*What you will do:*
From the listing below, copy only the lines from the line that contains "c :: '\'' :: asmStrip rest" to the line that contains "a bound. -/", counting those two lines as part of the copy.

BEGIN Record excerpts

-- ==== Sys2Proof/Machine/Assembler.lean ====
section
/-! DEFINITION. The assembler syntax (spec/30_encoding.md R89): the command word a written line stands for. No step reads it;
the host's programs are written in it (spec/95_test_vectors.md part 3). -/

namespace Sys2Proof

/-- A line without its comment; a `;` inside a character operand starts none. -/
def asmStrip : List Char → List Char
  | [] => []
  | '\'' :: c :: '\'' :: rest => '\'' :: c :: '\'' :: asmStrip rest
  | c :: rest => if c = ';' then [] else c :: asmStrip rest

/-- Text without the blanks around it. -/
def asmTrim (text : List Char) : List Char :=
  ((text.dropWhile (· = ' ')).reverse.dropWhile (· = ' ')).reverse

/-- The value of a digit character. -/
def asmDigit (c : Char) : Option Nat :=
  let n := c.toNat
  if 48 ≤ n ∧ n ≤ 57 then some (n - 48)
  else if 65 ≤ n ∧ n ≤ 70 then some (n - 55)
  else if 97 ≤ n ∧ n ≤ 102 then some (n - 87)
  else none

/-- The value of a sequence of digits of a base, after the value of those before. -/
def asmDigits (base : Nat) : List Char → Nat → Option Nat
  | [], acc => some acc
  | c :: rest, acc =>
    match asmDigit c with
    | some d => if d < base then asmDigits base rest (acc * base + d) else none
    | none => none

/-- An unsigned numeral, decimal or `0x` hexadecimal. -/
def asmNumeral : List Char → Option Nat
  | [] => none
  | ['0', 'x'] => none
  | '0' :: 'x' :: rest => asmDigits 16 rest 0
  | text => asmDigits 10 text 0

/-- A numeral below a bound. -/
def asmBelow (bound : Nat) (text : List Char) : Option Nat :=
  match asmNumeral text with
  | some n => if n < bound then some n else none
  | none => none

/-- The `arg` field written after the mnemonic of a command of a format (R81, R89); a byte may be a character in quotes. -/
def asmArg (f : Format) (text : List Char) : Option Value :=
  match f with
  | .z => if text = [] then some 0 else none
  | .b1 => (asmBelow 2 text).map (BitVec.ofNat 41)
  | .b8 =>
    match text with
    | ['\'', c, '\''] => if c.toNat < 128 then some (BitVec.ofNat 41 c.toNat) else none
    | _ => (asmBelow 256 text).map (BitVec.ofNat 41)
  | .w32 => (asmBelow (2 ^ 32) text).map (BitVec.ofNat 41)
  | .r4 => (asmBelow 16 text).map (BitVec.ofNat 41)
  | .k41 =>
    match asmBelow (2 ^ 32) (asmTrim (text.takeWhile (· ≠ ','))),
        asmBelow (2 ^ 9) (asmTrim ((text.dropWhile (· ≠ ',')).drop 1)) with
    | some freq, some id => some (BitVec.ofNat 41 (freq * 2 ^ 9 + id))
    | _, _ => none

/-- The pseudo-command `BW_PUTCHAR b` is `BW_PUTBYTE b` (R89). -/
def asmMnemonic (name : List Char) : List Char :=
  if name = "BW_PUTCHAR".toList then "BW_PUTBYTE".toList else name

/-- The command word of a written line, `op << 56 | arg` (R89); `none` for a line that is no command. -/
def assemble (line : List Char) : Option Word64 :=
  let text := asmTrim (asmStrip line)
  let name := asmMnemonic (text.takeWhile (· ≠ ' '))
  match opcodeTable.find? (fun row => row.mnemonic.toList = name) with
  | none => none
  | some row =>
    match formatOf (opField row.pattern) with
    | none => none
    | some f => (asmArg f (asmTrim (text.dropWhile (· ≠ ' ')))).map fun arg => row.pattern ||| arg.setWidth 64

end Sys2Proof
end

END Record excerpts
BEGIN Record excerpts

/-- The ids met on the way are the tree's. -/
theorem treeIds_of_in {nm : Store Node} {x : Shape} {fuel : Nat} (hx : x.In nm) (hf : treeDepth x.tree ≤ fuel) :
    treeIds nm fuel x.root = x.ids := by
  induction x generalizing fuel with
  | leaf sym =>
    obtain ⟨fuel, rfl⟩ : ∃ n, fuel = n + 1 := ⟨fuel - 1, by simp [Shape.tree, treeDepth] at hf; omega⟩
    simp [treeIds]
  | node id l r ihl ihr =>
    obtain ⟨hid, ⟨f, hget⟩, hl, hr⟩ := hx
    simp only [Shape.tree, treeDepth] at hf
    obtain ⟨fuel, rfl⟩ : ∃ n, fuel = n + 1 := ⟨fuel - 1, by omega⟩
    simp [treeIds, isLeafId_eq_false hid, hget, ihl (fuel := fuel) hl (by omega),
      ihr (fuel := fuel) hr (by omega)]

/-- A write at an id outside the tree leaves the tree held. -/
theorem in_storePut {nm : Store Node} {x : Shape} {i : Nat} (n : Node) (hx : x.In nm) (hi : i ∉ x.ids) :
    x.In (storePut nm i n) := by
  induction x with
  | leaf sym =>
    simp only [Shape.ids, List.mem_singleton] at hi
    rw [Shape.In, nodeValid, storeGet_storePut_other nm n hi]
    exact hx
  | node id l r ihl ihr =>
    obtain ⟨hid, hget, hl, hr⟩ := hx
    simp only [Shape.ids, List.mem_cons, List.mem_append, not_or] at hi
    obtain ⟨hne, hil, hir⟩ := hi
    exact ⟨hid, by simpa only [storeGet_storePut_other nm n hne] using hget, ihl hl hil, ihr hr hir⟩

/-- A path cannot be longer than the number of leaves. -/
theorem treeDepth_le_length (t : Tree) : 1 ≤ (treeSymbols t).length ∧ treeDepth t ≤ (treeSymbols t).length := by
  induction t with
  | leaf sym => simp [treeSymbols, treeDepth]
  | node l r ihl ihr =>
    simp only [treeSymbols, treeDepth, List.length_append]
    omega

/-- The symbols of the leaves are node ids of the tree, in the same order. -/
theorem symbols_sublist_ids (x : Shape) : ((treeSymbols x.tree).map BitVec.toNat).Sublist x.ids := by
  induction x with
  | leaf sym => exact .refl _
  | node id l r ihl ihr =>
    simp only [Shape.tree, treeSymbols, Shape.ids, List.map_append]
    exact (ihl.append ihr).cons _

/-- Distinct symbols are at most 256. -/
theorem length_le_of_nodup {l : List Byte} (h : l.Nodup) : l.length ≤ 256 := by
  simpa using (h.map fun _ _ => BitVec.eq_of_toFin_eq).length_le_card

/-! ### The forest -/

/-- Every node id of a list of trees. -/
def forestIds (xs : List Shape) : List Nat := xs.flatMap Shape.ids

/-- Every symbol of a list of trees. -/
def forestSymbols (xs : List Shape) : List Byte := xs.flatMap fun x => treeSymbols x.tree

END Record excerpts

*Result for this exercise:*
  | '\'' :: c :: '\'' :: rest => '\'' :: c :: '\'' :: asmStrip rest
  | c :: rest => if c = ';' then [] else c :: asmStrip rest

/-- Text without the blanks around it. -/
def asmTrim (text : List Char) : List Char :=
  ((text.dropWhile (· = ' ')).reverse.dropWhile (· = ' ')).reverse

/-- The value of a digit character. -/
def asmDigit (c : Char) : Option Nat :=
  let n := c.toNat
  if 48 ≤ n ∧ n ≤ 57 then some (n - 48)
  else if 65 ≤ n ∧ n ≤ 70 then some (n - 55)
  else if 97 ≤ n ∧ n ≤ 102 then some (n - 87)
  else none

/-- The value of a sequence of digits of a base, after the value of those before. -/
def asmDigits (base : Nat) : List Char → Nat → Option Nat
  | [], acc => some acc
  | c :: rest, acc =>
    match asmDigit c with
    | some d => if d < base then asmDigits base rest (acc * base + d) else none
    | none => none

/-- An unsigned numeral, decimal or `0x` hexadecimal. -/
def asmNumeral : List Char → Option Nat
  | [] => none
  | ['0', 'x'] => none
  | '0' :: 'x' :: rest => asmDigits 16 rest 0
  | text => asmDigits 10 text 0

/-- A numeral below a bound. -/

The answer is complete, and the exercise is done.